Exercise data
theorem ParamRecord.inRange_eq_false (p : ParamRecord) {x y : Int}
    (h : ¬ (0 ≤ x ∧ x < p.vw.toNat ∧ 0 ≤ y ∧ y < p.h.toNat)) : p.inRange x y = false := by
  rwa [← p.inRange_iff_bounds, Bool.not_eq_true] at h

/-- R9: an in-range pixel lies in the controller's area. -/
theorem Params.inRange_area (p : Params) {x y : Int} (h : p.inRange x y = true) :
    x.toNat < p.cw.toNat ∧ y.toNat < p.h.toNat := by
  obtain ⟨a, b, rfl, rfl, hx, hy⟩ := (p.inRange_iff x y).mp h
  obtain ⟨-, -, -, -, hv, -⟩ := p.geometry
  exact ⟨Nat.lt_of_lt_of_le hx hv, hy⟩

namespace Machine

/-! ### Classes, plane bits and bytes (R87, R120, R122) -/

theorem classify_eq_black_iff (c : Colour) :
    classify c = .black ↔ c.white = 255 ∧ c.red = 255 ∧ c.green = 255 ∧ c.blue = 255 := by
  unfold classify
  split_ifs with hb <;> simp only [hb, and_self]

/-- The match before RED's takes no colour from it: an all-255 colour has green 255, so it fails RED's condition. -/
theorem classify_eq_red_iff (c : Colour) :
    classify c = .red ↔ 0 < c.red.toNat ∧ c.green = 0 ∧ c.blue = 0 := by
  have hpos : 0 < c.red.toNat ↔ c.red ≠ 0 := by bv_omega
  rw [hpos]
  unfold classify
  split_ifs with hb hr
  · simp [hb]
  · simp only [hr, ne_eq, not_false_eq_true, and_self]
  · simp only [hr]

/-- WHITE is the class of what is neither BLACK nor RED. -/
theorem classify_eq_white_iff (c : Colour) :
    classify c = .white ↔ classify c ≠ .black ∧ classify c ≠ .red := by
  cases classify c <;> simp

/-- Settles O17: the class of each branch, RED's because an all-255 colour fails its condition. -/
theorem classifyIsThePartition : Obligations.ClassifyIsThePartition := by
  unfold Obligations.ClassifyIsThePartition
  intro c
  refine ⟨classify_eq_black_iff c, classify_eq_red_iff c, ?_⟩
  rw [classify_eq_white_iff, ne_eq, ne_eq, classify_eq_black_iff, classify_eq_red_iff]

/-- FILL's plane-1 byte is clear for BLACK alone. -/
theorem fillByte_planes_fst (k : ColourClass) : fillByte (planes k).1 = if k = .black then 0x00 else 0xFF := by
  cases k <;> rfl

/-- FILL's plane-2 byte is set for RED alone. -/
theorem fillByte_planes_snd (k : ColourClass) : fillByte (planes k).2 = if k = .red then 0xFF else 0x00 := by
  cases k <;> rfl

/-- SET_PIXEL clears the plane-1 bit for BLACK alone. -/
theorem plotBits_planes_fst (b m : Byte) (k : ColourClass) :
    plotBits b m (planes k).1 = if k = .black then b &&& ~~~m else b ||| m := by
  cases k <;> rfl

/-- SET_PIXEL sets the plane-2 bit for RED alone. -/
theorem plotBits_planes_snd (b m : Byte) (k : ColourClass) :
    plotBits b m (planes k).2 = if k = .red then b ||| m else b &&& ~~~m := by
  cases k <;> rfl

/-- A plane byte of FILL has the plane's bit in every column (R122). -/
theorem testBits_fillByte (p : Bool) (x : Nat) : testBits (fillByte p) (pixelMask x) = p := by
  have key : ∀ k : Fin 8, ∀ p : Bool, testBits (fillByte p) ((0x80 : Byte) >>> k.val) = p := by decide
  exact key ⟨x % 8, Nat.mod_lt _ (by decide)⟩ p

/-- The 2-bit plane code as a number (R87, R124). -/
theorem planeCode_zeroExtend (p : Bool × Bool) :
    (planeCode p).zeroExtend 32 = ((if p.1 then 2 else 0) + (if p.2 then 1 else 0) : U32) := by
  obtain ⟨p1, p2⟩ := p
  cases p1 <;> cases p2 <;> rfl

What the exercise asks
The answer is a single number: how many lines in the data above hold the string "toNat".

Response
4